Our right side variable declaration will do the same thing until we end up with the following:

```
def merge_sort(array)
## array = [17,11,97]
return array if array.length == 1
midpoint = array.length / 2
left = [11]
right = [97]
merge(left, right)
end
```

Notice how `left`

in this frame is equal to `11`

, rather than `17`

. If we followed the same pattern we discussed above, we can see how this set of recursive method calls would have set the left side to `11`

. Now that these two values have been set, we can call the method that will do the merging.

```
def merge(left = [11], right = [97])
result = []
while(!left.length < 1 && !right.length < 1)
if left[0] < right[0]
result << left.shit
else
result << right.shift
end
end
result + left + right
end
```

We have made this task a very simple one, and when this method returns, we will pop another frame off of the stack, which will then put us back into this context with a newly sorted sublist.

```
def merge_sort(array)
array = [17,11,97,23,9,16]
return array if array.length == 1
midpoint = array.length / 2
left = [11,17,97]
right = merge_sort([23,9,16])
merge(left, right)
end
```

We are now back near the beginning of our stack of recursive frames, and since the return value of our `merge_sort`

method is the result of `merge`

, left has been set to a newly sorted sublist.

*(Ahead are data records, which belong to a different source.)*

-- ==== Sys2Proof/Machine/Entry.lean ====
section
/-!
DEFINITION. Machine/Entry.lean: which context the device shows (R504), step entry (R37, R79 to R98, R567, R568), and
the refills it enables (R490).
-/

namespace Sys2Proof.Machine

/-! ### The context that the device shows (R504) -/

/-- Whether a register keeps a value for each context: UE_STEP, `UE_SEED`, `UE_GSCALE`, `UE_DSTEP`, the clean run and
the silent table. -/
def isCtxReg (off : Nat) : Bool :=
  off == Reg.UE_STEP_STEP.off 0 0 || off == Reg.UE_SEED_SEED.off 0 0 || off == Reg.UE_GSCALE_EXP.off 0 0
    || off == Reg.UE_DSTEP_DSTEP.off 0 0 || off == Reg.UE_CLEAN_RUN_COUNT.off 0 0
    || (decide (Reg.UE_SILENT_TAB_COUNT.off 0 0 ≤ off) && decide (off < Reg.UE_SILENT_TAB_COUNT.off 0 0 + 2048))

/-- Save the values of the context that the device shows. -/
def State.saveShown (s : State) : State :=
  match s.sec.shown with
  | none => s
  | some c =>
    let sv : Saved := { so := s.so, regs := s.regs.filter (fun e => isCtxReg e.1), flt := s.flt.map }
    s.setCtx c { s.ctx c with saved := sv }

/-- Show a context: its sync objects, its registers and its fault history. -/
def State.showCtx (s : State) (c : Nat) : State :=
  if s.sec.shown = some c then s
  else
    let s := s.saveShown
    let sv := (s.ctx c).saved
    let regs := sv.regs.foldl (fun t e => Tab.set 0 t e.1 e.2) (s.regs.filter (fun e => !isCtxReg e.1))
    { s with so := sv.so, regs := regs, flt := { s.flt with map := sv.flt }, sec := { s.sec with shown := some c } }

/-- Set a register of a context, shown or saved. -/
def State.putCtx (s : State) (c : Nat) (f : Fld) (v : Nat) : State :=
  if s.sec.shown = some c then s.put f v
  else
    let x := s.ctx c
    let w := f.ins (Tab.get 0 x.saved.regs (f.off 0 0) ^^^ resetWord (f.off 0 0)) v
    s.setCtx c { x with saved := { x.saved with regs := Tab.set 0 x.saved.regs (f.off 0 0) (w ^^^ resetWord (f.off 0 0)) } }

/-- The fault history of a context, shown or saved. -/
def State.fltOf (s : State) (c : Nat) : FaultMap := if s.sec.shown = some c then s.flt.map else (s.ctx c).saved.flt

/-- Set the fault history of a context. -/
def State.setFlt (s : State) (c : Nat) (m : FaultMap) : State :=
  if s.sec.shown = some c then { s with flt := { s.flt with map := m } }
  else s.setCtx c { s.ctx c with saved := { (s.ctx c).saved with flt := m } }

/-! ### The programs in force (R37, R94, R96, R97, R567) -/

/-- The physical groups that logical groups 0, 1, … of a job are placed on at its first step entry (R37). -/
def State.newPlacement (s : State) : List Nat :=
  ((List.range 12).filter (fun g => !(s.group g).whole)).take (imgGroups s.img)

/-- The physical groups that carry logical groups 0, 1, …: the job's placement, which holds for the whole job (R37). -/
def State.placement (s : State) : List Nat :=
  ((s.running.bind (fun c => (s.ctx c).job)).bind (fun j => j.place)).getD s.newPlacement

/-- The first step entry of a job fixes its placement. -/
def State.fixPlacement (s : State) (c : Nat) : State :=
  let x := s.ctx c
  let place := s.placement
  s.setCtx c { x with job := x.job.map (fun j => { j with place := some place }) }

/-- The role mask of this device for the failed nodes of the job, in the layout of SURVIVOR ROLES (R97). -/
def FaultMap.roleMask (m : FaultMap) : Nat :=
  ((m.failed[0]?).map (fun f => f.role.toNat)).getD 0 + 8 * ((m.failed[1]?).map (fun f => f.role.toNat)).getD 0

/-- The SURVIVOR record in force: its role mask and mode match (R96, R98). -/
def State.survivor (s : State) : Option Overlay :=
  let m := s.flt.map.roleMask
  if m = 0 then none
  else (survivorOvls s.img).find? (fun o => fld o.head 0 2 == m && fld o.head 2 1 == s.modeInForce.toNat)

/-- Whether the role mask has no SURVIVOR record (R98). -/
def State.survivorMissing (s : State) : Bool := s.flt.map.roleMask != 0 && s.survivor.isNone

/-- The MODE_OVL record of the mode in force (R91). -/
def State.modeOvl (s : State) : Option Overlay :=
  if s.modeInForce = 0 then none else (modeOvls s.img).find? (fun o => fld o.head 0 1 == s.modeInForce.toNat)

/-- The fenced cores of a physical group as a mask. -/
def State.groupMask (s : State) (g : Nat) : Nat := ((fencedIn s.flt.fenced g).map (fun k => 2 ^ k)).sum

/-- The entry of an overlay or of the base programs for a core and a strand. -/
def findEntry (l : List ProgEntry) (core strand : Nat) : Option ProgEntry :=
  l.find? (fun e => e.core == core && e.strand == strand)

/-- The FENCE_OVL record of logical group `gl` on physical group `g` (R94); ROLES is the survivor's role mask when the
survivor record holds an entry for a core of the group (R567). -/
def State.fenceOvl (s : State) (gl g : Nat) : Option Overlay :=
  let roles := match s.survivor with
    | some o => if o.entries.any (fun e => e.core / 8 == gl) then s.flt.map.roleMask else 0
    | none => 0
  (fenceOvls s.img).find? (fun o => fld o.head 0 1 == gl && fld o.head 1 1 == s.groupMask g
    && fld o.head 2 1 == s.modeInForce.toNat && fld o.head 14 2 == roles)

/-- The physical core that hosts a logical core under the overlays in force (R88, R93). DESIGN CHOICE (log 76): R88 names
no source for it in a group with fenced cores, and the model takes LMAP of the fence overlay. -/
def State.hostCore (s : State) (core : Nat) : Nat :=
  let gl := core / 8
  let g := s.placement.getD gl gl
  if s.groupMask g = 0 then 8 * g + core % 8
  else match s.fenceOvl gl g with
    | some o => 8 * g + fld o.head (6 + core % 8) 1
    | none => 8 * g + core % 8

/-- The programs of a logical group on a physical one: physical core, strand, entry (R567). None when the group needs a
record that the image does not hold. -/
def State.groupPrograms (s : State) (gl g : Nat) : Option (List (Nat × Nat × ProgEntry)) :=
  let sites := (List.range 32).map (fun k => (k / 4, k % 4))
  let at_ (pick : Nat → Nat → Option ProgEntry) : List (Nat × Nat × ProgEntry) :=
    sites.filterMap (fun q => (pick q.1 q.2).bind (fun e => if e.enable then some (8 * g + q.1, q.2, e) else none))
  if s.groupMask g = 0 then
    let surv := (s.survivor.map (fun o => o.entries)).getD []
    let mode := (s.modeOvl.map (fun o => o.entries)).getD []
    let base := basePrograms s.img
    some (at_ (fun k n => (findEntry surv (8 * gl + k) n).or ((findEntry mode (8 * gl + k) n).or
      (findEntry base (8 * gl + k) n))))
  else (s.fenceOvl gl g).map (fun o => at_ (fun k n => findEntry o.entries k n))

/-- A strand under its program: the init block, then the failed nodes of the survivor record (R72, R87, R97). -/
def State.enterStrand (s : State) (e : ProgEntry) : Strand :=
  let r : List (Nat × W64) × List (Nat × W64) := match e.init with
    | some o => initRegs s.img o
    | none => ([], [])
  let sreg : Tab W64 := r.1.foldl (fun t x => Tab.set 0 t x.1 x.2) []
  let areg : Tab W64 := r.2.foldl (fun t x => Tab.set 0 t x.1 x.2) []
  let node (k : Nat) : W64 := match s.flt.map.failed[k]? with
    | some f => BitVec.ofNat 64 f.node
    | none => 0x8000
  let sreg := match s.survivor with
    | some o => Tab.set 0 (Tab.set 0 sreg (fld o.head 3 1) (node 0)) (fld o.head 3 1 + 1) (node 1)
    | none => sreg
  { Strand.reset with sreg := sreg, areg := areg, pc := BitVec.ofNat 32 e.entry, st := .run, enabled := true }

/-- The overlays of a step entry (R80 step 1, R94): each placed group shows its fence overlay, every other group none; a
group whose record the image does not hold is treated as fenced as a whole (R37). -/
def State.showOverlays (s : State) : State :=
  let s := (List.range 12).foldl (fun (t : State) g => t.setGroup g { t.group g with ovl := 0, ovlMode := 0 }) s
  ((List.range s.placement.length).zip s.placement).foldl (fun (t : State) q =>
    if (t.groupPrograms q.1 q.2).isNone then t.selfFence 0
    else
      let mask := t.groupMask q.2
      t.setGroup q.2 { t.group q.2 with
        ovl := BitVec.ofNat 8 mask, ovlMode := if mask = 0 then 0 else t.modeInForce }) s

/-- Start the strands of one logical group. -/
def State.enterGroup (s : State) (gl g : Nat) : State :=
  ((s.groupPrograms gl g).getD []).foldl (fun (t : State) q =>
    { t with strands := Tab.set Strand.reset t.strands (4 * q.1 + q.2.1) (s.enterStrand q.2.2) }) s

/-! ### What step entry ends (R80, R297, R313, R329, R349, R415, R443, R568) -/

/-- A product that step entry stops: the accumulators it was writing and their marks hold undefined contents (R568). -/
def State.stopProduct (s : State) (core : Nat) (p : Product) : State :=
  p.pending.foldl (fun (t : State) r =>
    let bs := freeBytes t.draw (r.2 * unitBytes)
    let w := Config.freeWord t.draw
    let mark : Option Int := if w.getLsbD 63 then none else some (w.setWidth 10).toInt
    ((t.drawn.twrite core (r.1 * unitBytes) bs).setMarks core r.1 r.2 mark)) s

/-- A core at step entry: its array is empty, products and relief replays are stopped, and its step flags are clear. -/
def State.enterCore (s : State) (core : Nat) : State :=
  let s := ((s.core core).prods ++ (s.core core).relief.map (·.2)).foldl (fun (t : State) p => t.stopProduct core p) s
  let s := s.setCore core { s.core core with
    cur := 0, left := false, stat := none, prods := [], relief := [], nonfinSent := false, emptySent := false, missSent := false
    dropSent := false, posted := 0 }
  if s.get Reg.CORE_NUM_FLAGS_STEP_FLAG core = 0 then s else s.put Reg.CORE_NUM_FLAGS_STEP_FLAG 0 core

/-- A group at step entry: its update jobs and dispatches are discarded; PRECON jobs go on. -/
def State.enterGroupUnits (s : State) (g : Nat) : State :=
  s.setGroup g { s.group g with
    jobs := [], disps := [], holders := [], replays := [], dropSent := false, nanSent := false, satSent := false }

/-- A connection of the context at step entry (R443). -/
def Conn.restart (c : Conn) : Conn :=
  { c with txPsn := 0, txMsg := 0, rxNext := 0, rxSeen := [], rxHeld := [], unacked := [], ackDue := 0 }

/-- Prefetches, dispatches, collectives, the page cache and unacknowledged traffic of the context end. -/
def State.dropStep (s : State) (c : Nat) : State :=
  let gone := s.pages.cache
  let s := s.dropHeld
  let s := { s with pages := { s.pages with cache := [], frees := [] } }
  let s := gone.foldl State.evictCached s
  let conns : Tab Conn := s.conns.mapv Conn.reset (fun x => if x.ctx = c then x.restart else x)
  let s := { s with
    conns := conns, waitSends := s.waitSends.filter (fun w => w.ctx != c), prefetches := [], gathers := [], colls := []
    collNext := [], circNext := [], collHeld := [], strands := [] }
  let s := (List.range 12).foldl State.enterGroupUnits s
  let s := (List.range 96).foldl State.enterCore s
  s.emptyPool c

/-- Write the sync objects that the image's sync table names (R80, R88). DESIGN CHOICE (log 76): a record with neither
HOLD nor RHOLD, whose object is FREE, leaves holder NODE 0 and CORE 0x7F. -/
def State.writeSyncTable (s : State) (c : Nat) : State :=
  (syncRecs s.img).foldl (fun (t : State) r =>
    let o : SyncObj :=
      { count := BitVec.ofNat 32 r.count, thresh := BitVec.ofNat 32 r.thresh
        node := BitVec.ofNat 15 (if r.hold then t.node else if r.rhold then r.node else 0)
        valid := r.hold || r.rhold, core := if r.hold then BitVec.ofNat 7 (t.hostCore r.core) else 0x7F
        status := if r.hold || r.rhold then .held else .free, ctx := BitVec.ofNat 4 c }
    t.setObj r.index o) s

/-! ### Modes and the cap (R90 to R92, R556) -/

/-- Whether an image supports a mode (R91). -/
def imgHasMode (img : List Byte) (mode : Nat) : Bool :=
  mode == 0 || (modeOvls img).any (fun o => fld o.head 0 1 == mode)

The same process will occur until we end up with an execution context that looks like this:

```
def merge_sort(array)
array = [17,11,97,23,9,16]
return array if array.length == 1
midpoint = array.length / 2
left = [11,17,97]
right = [9,16,23]
merge(left, right)
end
```

where we have two newly sorted arrays. This will execute `merge`

one last time.

```
def merge(left = [11,17,97], right = [9,16,23])
result = []
while(!left.length < 1 && !right.length < 1)
if left[0] < right[0]
result << left.shit
else
result << right.shift
end
end
result + left + right
end
end
```

**Wrapping up**

Recursion is hard, but practice makes everything easier over time. Remember, we should always be working towards a base case -- that being something that will break us out of our recursive loop. A neat trick to make sense of recursive stack frames is to use sticky notes. Each time a method is called, a new sticky note should be added with the method call and the variables in the context of that method call. Whenever a method `returns`

, the sticky note should be removed.

Example:

```
def merge_sort(array = [4,91,2])
return array if array.length == 1
midpoint = array.length / 2
left = merge_sort([4])
end
```

The method above should be one sticky note and when we reach this line:

```
left = merge_sort([4])
```

we should add another sticky note on top of it that would look like this:

```
def merge_sort(array = [4])
return array if array.length == 1
midpoint = array.length / 2
left = merge_sort([4])
end
```

Since this method `returns`

, we need to remove the sticky note, and edit our first sticky note to look like the following:

```
def merge_sort(array = [4,91,2])
return array if array.length == 1
midpoint = array.length / 2
left = [4]
right = merge_sort([91,2])
end
```

These sticky notes are a physical representation of the stack frames that I have mentioned throughout this post. Keep adding and removing sticky notes until you get back to the original note with two sorted halves. This will give you a better idea of how recursion works and how it can simplify tasks. I hope this helps!